Correlated individual differences suggest a common mechanism underlying metacognition in visual perception and visual short-term memory.

Research paper by Jason J Samaha, Bradley R BR Postle

Indexed on: 24 Nov '17Published on: 24 Nov '17Published in: Proceedings. Biological sciences / The Royal Society


Adaptive behaviour depends on the ability to introspect accurately about one's own performance. Whether this metacognitive ability is supported by the same mechanisms across different tasks is unclear. We investigated the relationship between metacognition of visual perception and metacognition of visual short-term memory (VSTM).

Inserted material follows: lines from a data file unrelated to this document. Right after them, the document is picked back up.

-- ==== Sys2Proof/Laws/SameOps.lean ====
section
/-! SUPPORT. One lemma per operation that gives a state: `Same` holds of what it is given and what it gives. Here:
the operations over the state, translations, rings, modules, row writes and scales. -/

namespace Sys2Proof.Machine

set_option Elab.async false

/-! Ops.lean -/

theorem upPart_same {ak : State} (s : State) (p : Nat) (f : Part → Part) (hk : Same ak s) : Same ak (s.upPart p f) := by
  unfold State.upPart
  exact Same.lens hk rfl rfl (by simp) rfl rfl rfl List.prefix_rfl (tagsOk_of_eq rfl rfl (by simp)) rfl rfl

theorem upBench_same {ak : State} (s : State) (p : Nat) (f : Bench → Bench) (hk : Same ak s) : Same ak (s.upBench p f) := by
  unfold State.upBench
  exact Same.lens hk rfl rfl rfl (by simp) rfl rfl List.prefix_rfl (tagsOk_of_eq rfl rfl (by simp)) rfl rfl

theorem upFace_same {ak : State} (s : State) (f : Nat) (g : Face → Face) (hk : Same ak s)
    (hg : ∀ x, (g x).mods.length = x.mods.length) : Same ak (State.upFace s f g) :=
  hk.lens rfl rfl rfl rfl rfl (modify_map_length _ _ _ _ hg) List.prefix_rfl (tagsOk_of_eq rfl rfl (Nat.le_refl _)) rfl rfl

theorem upMod_same {ak : State} (s : State) (f m : Nat) (g : Modl → Modl) (hk : Same ak s) : Same ak (State.upMod s f m g) :=
  upFace_same _ _ _ hk (fun _ => by simp)

theorem upWindow_same {ak : State} (s : State) (p : Nat) (f : Window → Window) (hk : Same ak s) : Same ak (s.upWindow p f) := by
  unfold State.upWindow
  exact Same.lens hk rfl rfl rfl rfl (by simp) rfl List.prefix_rfl (tagsOk_of_eq rfl rfl (by simp)) rfl rfl

theorem upOrder_same {ak : State} (s : State) (o : Nat) (f : Order → Order) (hk : Same ak s) : Same ak (State.upOrder s o f) := by
  unfold State.upOrder
  repeat' (first
    | with_reducible assumption | simp only [Same.rec1])

theorem upCtx_same {ak : State} (s : State) (p n : Nat) (f : Ctx → Ctx) (hk : Same ak s) : Same ak (State.upCtx s p n f) := by
  unfold State.upCtx
  repeat' (first
    | with_reducible assumption | simp only [Same.rec1])

theorem upClk_same {ak : State} (s : State) (f : Clk → Clk) (hk : Same ak s) (hf : ∀ c, (f c).count = c.count) :
    Same ak (State.upClk s f) :=
  hk.rest rfl rfl rfl rfl rfl rfl rfl rfl rfl rfl rfl (hf _)

theorem upKettle_same {ak : State} (s : State) (f : Kettle → Kettle) (hk : Same ak s) : Same ak (State.upKettle s f) := by
  unfold State.upKettle
  repeat' (first
    | with_reducible assumption | simp only [Same.rec1])

theorem upDrain_same {ak : State} (s : State) (f : Drain → Drain) (hk : Same ak s) : Same ak (State.upDrain s f) := by
  unfold State.upDrain
  repeat' (first
    | with_reducible assumption | simp only [Same.rec1])

theorem upMon_same {ak : State} (s : State) (f : Mon → Mon) (hk : Same ak s) : Same ak (State.upMon s f) := by
  unfold State.upMon
  repeat' (first
    | with_reducible assumption | simp only [Same.rec1])

theorem upPanel_same {ak : State} (s : State) (f : Panel → Panel) (hk : Same ak s) : Same ak (State.upPanel s f) := by
  unfold State.upPanel
  repeat' (first
    | with_reducible assumption | simp only [Same.rec1])

theorem upCfg_same {ak : State} (s : State) (f : Cfg → Cfg) (hk : Same ak s) (hl : (f s.cfg).live = s.cfg.live)
    (he : (f s.cfg).epoch = s.cfg.epoch) : Same ak (s.upCfg f) :=
  hk.lens rfl rfl rfl rfl rfl rfl List.prefix_rfl (tagsOk_of_eq rfl rfl (Nat.le_refl _)) hl he

theorem upTxn_same {ak : State} (s : State) (f : Txn → Txn) (hk : Same ak s) : Same ak (s.upTxn f) :=
  hk.lens rfl rfl rfl rfl rfl rfl List.prefix_rfl (tagsOk_of_eq rfl rfl (Nat.le_refl _)) rfl rfl

theorem upInts_same {ak : State} (s : State) (f : Ints → Ints) (hk : Same ak s) : Same ak (State.upInts s f) := by
  unfold State.upInts
  repeat' (first
    | with_reducible assumption | simp only [Same.rec1])

theorem upMig_same {ak : State} (s : State) (f : Mig → Mig) (hk : Same ak s) : Same ak (State.upMig s f) := by
  unfold State.upMig
  repeat' (first
    | with_reducible assumption | simp only [Same.rec1])

theorem fresh_same {ak : State} (s : State) (hk : Same ak s) : Same ak s.fresh :=
  hk.lens rfl rfl rfl rfl rfl rfl List.prefix_rfl (tagsOk_of_eq rfl rfl (Nat.le_succ _)) rfl rfl

theorem logRepair_same {ak : State} (s : State) (e : LogEnt) (hk : Same ak s) : Same ak (s.logRepair e) := by
  unfold State.logRepair
  split
  all_goals exact Same.lens hk rfl rfl rfl rfl rfl rfl (by simp) (tagsOk_of_eq rfl rfl (by simp)) rfl rfl

theorem klog_same {ak : State} (s : State) (code a0 a1 : Nat) (hk : Same ak s) : Same ak (State.klog s code a0 a1) := by
  unfold State.klog
  repeat' (first
    | with_reducible assumption | with_reducible apply upKettle_same)

theorem queueMsg_same {ak : State} (s : State) (f m : Nat) (x : Msg) (hk : Same ak s) : Same ak (State.queueMsg s f m x) := by
  unfold State.queueMsg
  repeat' (first
    | with_reducible assumption | with_reducible apply upMod_same)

Experiments 1 and 2 required subjects to estimate the perceived or remembered orientation of a grating stimulus and rate their confidence. We observed strong positive correlations between individual differences in metacognitive accuracy between the two tasks. This relationship was not accounted for by individual differences in task performance or average confidence, and was present across two different metrics of metacognition and in both experiments. A model-based analysis of data from a third experiment showed that a cross-domain correlation only emerged when both tasks shared the same task-relevant stimulus feature. That is, metacognition for perception and VSTM were correlated when both tasks required orientation judgements, but not when the perceptual task was switched to require contrast judgements. In contrast with previous results comparing perception and long-term memory, which have largely provided evidence for domain-specific metacognitive processes, the current findings suggest that metacognition of visual perception and VSTM is supported by a domain-general metacognitive architecture, but only when both domains share the same task-relevant stimulus feature.